*Task to complete*.
Start at the line below containing "unfold pageTable" and stop at the line containing "(l2Table_kept learn ha2)". Repeat every line of that stretch exactly, and nothing outside it.

*Stored data*.

────────────────────

-- ==== Sys2Proof/Laws/KeptAccess.lean ====
section
/-!
SUPPORT. Every operation and meaning of Machine/Access.lean keeps the state sane, its queue as it is and its outputs made.
-/
namespace Sys2Proof.Machine

variable {K : Area → Prop}

theorem timeTable_kept {z a0 a1 a2} (ha2 : Kept K z a2) : Kept K z (timeTable a0 a1 a2).1 := by
  unfold timeTable
  refine Kept.ite (P := fun x : State × ℕ × Option ℕ => Kept K z x.1) ?_ ?_
  · exact (Win.fail_kept ha2)
  · refine Kept.ite (P := fun x : State × ℕ × Option ℕ => Kept K z x.1) ?_ ?_
    · exact (Win.read_kept ha2)
    · refine Kept.ite (P := fun x : State × ℕ × Option ℕ => Kept K z x.1) ?_ ?_
      · exact (Win.fail_kept ha2)
      · exact (Win.ok_kept (State.setTab_kept ha2))

theorem otnTable_kept {z a0 a1 a2} (ha2 : Kept K z a2) : Kept K z (otnTable a0 a1 a2).1 := by
  unfold otnTable
  refine Kept.ite (P := fun x : State × ℕ × Option ℕ => Kept K z x.1) ?_ ?_
  · exact (Win.fail_kept ha2)
  · refine Kept.ite (P := fun x : State × ℕ × Option ℕ => Kept K z x.1) ?_ ?_
    · exact (Win.fail_kept ha2)
    · refine Kept.ite (P := fun x : State × ℕ × Option ℕ => Kept K z x.1) ?_ ?_
      · exact (Win.fail_kept ha2)
      · refine Kept.ite (P := fun x : State × ℕ × Option ℕ => Kept K z x.1) ?_ ?_
        · exact (Win.read_kept ha2)
        · exact (Win.ok_kept (State.setTab_kept ha2))

theorem faultTable_kept {z a0 a1 a2} (ha2 : Kept K z a2) : Kept K z (faultTable a0 a1 a2).1 := by
  unfold faultTable
  refine Kept.ite (P := fun x : State × ℕ × Option ℕ => Kept K z x.1) ?_ ?_
  · exact (Win.fail_kept ha2)
  · exact (Win.read_kept (Kept.ite (P := Kept K z) (State.setHb_kept ha2) ha2))

theorem pageTable_kept {z a0 a1 a2} (frames : ¬K .frames) (fabric : ¬K .fabric) (memory : ¬K .memory) (learn : ¬K
    .learn) (dram : ¬K .dram) (ha2 : Kept K z a2) : Kept K z (pageTable a0 a1 a2).1 := by
  unfold pageTable
  refine Kept.ite (P := fun x : State × ℕ × Option ℕ => Kept K z x.1) ?_ ?_
  · exact (droneTable_kept ha2)
  · split
    · exact (timeTable_kept ha2)
    · exact (pegTable_kept memory ha2)
    · exact (hostTable_kept ha2)
    · exact (snapTable_kept frames dram ha2)
    · exact (faultTable_kept ha2)
    · exact (pfeTable_kept ha2)
    · exact (bpmTable_kept frames fabric ha2)
    · exact (otnTable_kept ha2)
    · exact (ipipeTable_kept ha2)
    · exact (lpmTable_kept ha2)
    · exact (emTable_kept learn ha2)
    · exact (tcamTable_kept ha2)
    · exact (adjTable_kept fabric ha2)
    · exact (l2Table_kept learn ha2)
    · exact (polTable_kept ha2)
    · exact (qmgrTable_kept fabric ha2)
    · exact (schedTable_kept ha2)
    · exact (shapeTable_kept ha2)
    · exact (cellTable_kept ha2)
    · exact (spillTable_kept ha2)
    · exact (fabTable_kept ha2)
    · exact (dscTable_kept ha2)
    · exact (Win.fail_kept ha2)

theorem cmdWrite_kept {z a0 a1 a2 a3} (frames : ¬K .frames) (fabric : ¬K .fabric) (memory : ¬K .memory) (learn : ¬K
    .learn) (dram : ¬K .dram) (agents : ¬K .agents) (ha3 : Kept K z a3) : Kept K z (cmdWrite a0 a1 a2 a3) :=
  (Kept.ite (P := Kept K z) (routeRun_kept agents ha3) (Kept.ite (P := Kept K z) (deepRun_kept frames dram ha3)
      (tblRun_kept (fun _ _ h0 => (pageTable_kept frames fabric memory learn dram h0)) ha3)))

theorem lpmStep_kept {z a0 a1} (frames : ¬K .frames) (fabric : ¬K .fabric) (memory : ¬K .memory) (learn : ¬K .learn)
    (dram : ¬K .dram) (agents : ¬K .agents) (ha1 : Kept K z a1) : Kept K z (lpmStep a0 a1) := by
  unfold lpmStep
  extract_lets +onlyGivenNames -merge -useContext u0
  split
  · rename_i m1 m2 m3 q4
    have h5 : Kept K z m1 := Kept.of_eq (P := fun x : TblRes => Kept K z x.1) q4 (pageTable_kept frames fabric
        memory learn dram (Kept.same ha1 rfl (Area.each (fun _ => Area.f5) (fun _ => Area.f5) (fun _ => rfl) (fun _
        => Area.f5) (fun _ => Area.f3) (fun _ => rfl) (fun _ => Area.f4) (absurd · agents))))
    extract_lets +onlyGivenNames -merge -useContext u6
    have h7 : Kept K z u6 := by
      unfold u6
      split
      · exact (setWinData_kept h5)
      · exact h5
    try clear_value u6
    exact (tblComplete_kept (State.setH_kept h7))

theorem lpmComplete_kept {z a0 a1} (frames : ¬K .frames) (fabric : ¬K .fabric) (memory : ¬K .memory) (learn : ¬K
    .learn) (dram : ¬K .dram) (agents : ¬K .agents) (ha1 : Kept K z a1) : Kept K z (lpmComplete a0 a1) := by
  unfold lpmComplete
  split
  · exact (tblComplete_kept ha1)
  · extract_lets +onlyGivenNames -merge -useContext u2
    exact (Kept.ite (P := Kept K z) ha1 (forEach_kept ha1 (fun _ _ h3 => (lpmStep_kept frames fabric memory learn
        dram agents h3))))

theorem execTblCmdComplete_kept {z a0 a1 a2} (frames : ¬K .frames) (fabric : ¬K .fabric) (memory : ¬K .memory)
    (learn : ¬K .learn) (dram : ¬K .dram) (agents : ¬K .agents) (ha2 : Kept K z a2) : ∀ t, (execTblCmdComplete a0 a1
    a2) = .next t → Kept K z t :=
  (done_kept (Kept.ite (P := Kept K z) (lpmComplete_kept frames fabric memory learn dram agents ha2)
      (tblComplete_kept ha2)))

theorem droneOn_kept {z a0 a1} (ha1 : Kept K z a1) : Kept K z (droneOn a0 a1) :=
  (Kept.ite (P := Kept K z) ha1 (State.setRbit_kept (Kept.sub ha1 rfl rfl (.refl _) List.filter_sublist (.refl _)
      (.refl _) (.refl _) (.refl _) (.refl _) (Area.each (fun _ => Area.f5) (fun _ => Area.f5) (fun _ => rfl) (fun _
      => Area.f5) (fun _ => Area.f3) (fun _ => rfl) (fun _ => Area.f4) (fun _ => Area.f8)))))

theorem blkCtl_kept {z a0 a1 a2} (frames : ¬K .frames) (fabric : ¬K .fabric) (learn : ¬K .learn) (intStacks : ¬K
    .intStacks) (dram : ¬K .dram) (agents : ¬K .agents) (ha2 : Kept K z a2) : Kept K z (blkCtl a0 a1 a2) := by
  unfold blkCtl
  extract_lets +onlyGivenNames -merge -useContext u0
  have h1 : Kept K z u0 := (Kept.ite (P := Kept K z) (droneOn_kept ha2) (State.setRbit_kept ha2))
  try clear_value u0
  extract_lets +onlyGivenNames -merge -useContext u2
  have h3 : Kept K z u2 := (Kept.ite (P := Kept K z) (State.setRbit_kept h1) h1)
  try clear_value u2
  extract_lets +onlyGivenNames -merge -useContext u4
  have h5 : Kept K z u4 := (Kept.ite (P := Kept K z) (enable_kept fabric h3) (disable_kept frames fabric dram h3))
  try clear_value u4
  exact (Kept.ite (P := Kept K z) (softReset_kept frames fabric learn intStacks dram agents h5) h5)

theorem ringAgain_kept {z a0 a1} (ha1 : Kept K z a1) : Kept K z (ringAgain a0 a1) :=
  (Kept.ite (P := Kept K z) ha1 (ring_kept ha1))

theorem evtPend_kept {z a0 a1 a2} (ha2 : Kept K z a2) : Kept K z (evtPend a0 a1 a2) := by
  unfold evtPend
  extract_lets +onlyGivenNames -merge -useContext u0 u1 u2
  have h3 : Kept K z u2 := (State.setReg_kept ha2)
  try clear_value u2
  extract_lets +onlyGivenNames -merge -useContext u4
  have h5 : Kept K z u4 := (State.setH_kept (State.setReg_kept h3))
  try clear_value u4
  exact (ringAgain_kept h5)

theorem evtMask_kept {z a0 a1 a2} (ha2 : Kept K z a2) : Kept K z (evtMask a0 a1 a2) :=
  (ringAgain_kept (State.setReg_kept ha2))

theorem perfWrite_kept {z a0 a1 a2} (ha2 : Kept K z a2) : Kept K z (perfWrite a0 a1 a2) := by
  unfold perfWrite
  extract_lets +onlyGivenNames -merge -useContext u0
  have h1 : Kept K z u0 := (perfSync_kept ha2)
  try clear_value u0
  exact (storeReg_kept (Kept.ite (P := Kept K z) (snapTouch_kept h1) h1))

theorem headerWrite_kept {z a0 a1 a2 a3 a4} (frames : ¬K .frames) (fabric : ¬K .fabric) (memory : ¬K .memory) (learn
    : ¬K .learn) (intStacks : ¬K .intStacks) (dram : ¬K .dram) (agents : ¬K .agents) (ha4 : Kept K z a4) : ∀ t0,
    (headerWrite a0 a1 a2 a3 a4) = some t0 → Kept K z t0 := by
  unfold headerWrite
  extract_lets +onlyGivenNames -merge -useContext u0
  refine Kept.ite (P := fun x : Option State => ∀ t0, x = some t0 → Kept K z t0) ?_ ?_
  · exact (Kept.some (blkCtl_kept frames fabric learn intStacks dram agents ha4))
  · refine Kept.ite (P := fun x : Option State => ∀ t0, x = some t0 → Kept K z t0) ?_ ?_
    · exact (Kept.some (evtPend_kept ha4))
    · refine Kept.ite (P := fun x : Option State => ∀ t0, x = some t0 → Kept K z t0) ?_ ?_
      · exact (Kept.some (evtMask_kept ha4))
      · refine Kept.ite (P := fun x : Option State => ∀ t0, x = some t0 → Kept K z t0) ?_ ?_
        · exact (Kept.some (ifUnlocked_kept (fun _ h1 => (Kept.ite (P := Kept K z) h1 (State.setReg_kept h1))) ha4))
        · refine Kept.ite (P := fun x : Option State => ∀ t0, x = some t0 → Kept K z t0) ?_ ?_
          · exact (Kept.some (Kept.ite (P := Kept K z) (State.setReg_kept ha4) ha4))
          · refine Kept.ite (P := fun x : Option State => ∀ t0, x = some t0 → Kept K z t0) ?_ ?_
            · exact (Kept.some (perfWrite_kept ha4))
            · refine Kept.ite (P := fun x : Option State => ∀ t0, x = some t0 → Kept K z t0) ?_ ?_
              · exact (Kept.some (cmdWrite_kept frames fabric memory learn dram agents ha4))
              · refine Kept.ite (P := fun x : Option State => ∀ t0, x = some t0 → Kept K z t0) ?_ ?_
                · exact (Kept.some (Kept.ite (P := Kept K z) ha4 (State.setReg_kept ha4)))
                · exact Kept.none

theorem ranged_kept {z a0 a1 a2 a3 a4 a5} (ha5 : Kept K z a5) : Kept K z (ranged a0 a1 a2 a3 a4 a5) :=
  (Kept.ite (P := Kept K z) (storeReg_kept ha5) (errReq_kept ha5))

theorem profileSel_kept {z a0 a1 a2} (ha2 : Kept K z a2) : Kept K z (profileSel a0 a1 a2) := by
  unfold profileSel
  extract_lets +onlyGivenNames -merge -useContext u0
  exact (ifUnlocked_kept (fun _ h1 => (ranged_kept h1)) ha2)

theorem timeReg_kept {z a0 a1 a2 a3 a4} (time : ¬K .time) (ha4 : Kept K z a4) : ∀ t0, (timeReg a0 a1 a2 a3 a4) =
    some t0 → Kept K z t0 := by
  unfold timeReg
  refine Kept.ite (P := fun x : Option State => ∀ t0, x = some t0 → Kept K z t0) ?_ ?_
  · exact (Kept.some (rateLo_kept ha4))
  · refine Kept.ite (P := fun x : Option State => ∀ t0, x = some t0 → Kept K z t0) ?_ ?_
    · exact (Kept.some (rateHi_kept ha4))
    · refine Kept.ite (P := fun x : Option State => ∀ t0, x = some t0 → Kept K z t0) ?_ ?_
      · exact (Kept.some (rateLo_kept ha4))
      · refine Kept.ite (P := fun x : Option State => ∀ t0, x = some t0 → Kept K z t0) ?_ ?_
        · exact (Kept.some (rateHi_kept ha4))
        · refine Kept.ite (P := fun x : Option State => ∀ t0, x = some t0 → Kept K z t0) ?_ ?_
          · exact (Kept.some (stepCmd_kept time ha4))
          · refine Kept.ite (P := fun x : Option State => ∀ t0, x = some t0 → Kept K z t0) ?_ ?_
            · exact (Kept.some (stepRearm_kept ha4))
            · refine Kept.ite (P := fun x : Option State => ∀ t0, x = some t0 → Kept K z t0) ?_ ?_
              · exact (Kept.some (tbCtl_kept ha4))
              · refine Kept.ite (P := fun x : Option State => ∀ t0, x = some t0 → Kept K z t0) ?_ ?_
                · exact (Kept.some (ranged_kept ha4))
                · refine Kept.ite (P := fun x : Option State => ∀ t0, x = some t0 → Kept K z t0) ?_ ?_
                  · exact (Kept.some (trkStep_kept time ha4))
                  · refine Kept.ite (P := fun x : Option State => ∀ t0, x = some t0 → Kept K z t0) ?_ ?_
                    · exact (Kept.some (ppsRearm_kept ha4))
                    · refine Kept.ite (P := fun x : Option State => ∀ t0, x = some t0 → Kept K z t0) ?_ ?_
                      · exact (Kept.some (refCfg_kept ha4))
                      · refine Kept.ite (P := fun x : Option State => ∀ t0, x = some t0 → Kept K z t0) ?_ ?_
                        · exact (Kept.some (ppsInCfg_kept ha4))
                        · refine Kept.ite (P := fun x : Option State => ∀ t0, x = some t0 → Kept K z t0) ?_ ?_
                          · exact (Kept.some (ppsOutWrite_kept (fun _ h0 => (storeReg_kept h0)) ha4))
                          · refine Kept.ite (P := fun x : Option State => ∀ t0, x = some t0 → Kept K z t0) ?_ ?_
                            · exact (Kept.some (freqCfg_kept ha4))
                            · refine Kept.ite (P := fun x : Option State => ∀ t0, x = some t0 → Kept K z t0) ?_ ?_
                              · exact (Kept.some (winCommit_kept ha4))
                              · exact Kept.none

────────────────────

*Exercise result*.
  unfold pageTable
  refine Kept.ite (P := fun x : State × ℕ × Option ℕ => Kept K z x.1) ?_ ?_
  · exact (droneTable_kept ha2)
  · split
    · exact (timeTable_kept ha2)
    · exact (pegTable_kept memory ha2)
    · exact (hostTable_kept ha2)
    · exact (snapTable_kept frames dram ha2)
    · exact (faultTable_kept ha2)
    · exact (pfeTable_kept ha2)
    · exact (bpmTable_kept frames fabric ha2)
    · exact (otnTable_kept ha2)
    · exact (ipipeTable_kept ha2)
    · exact (lpmTable_kept ha2)
    · exact (emTable_kept learn ha2)
    · exact (tcamTable_kept ha2)
    · exact (adjTable_kept fabric ha2)
    · exact (l2Table_kept learn ha2)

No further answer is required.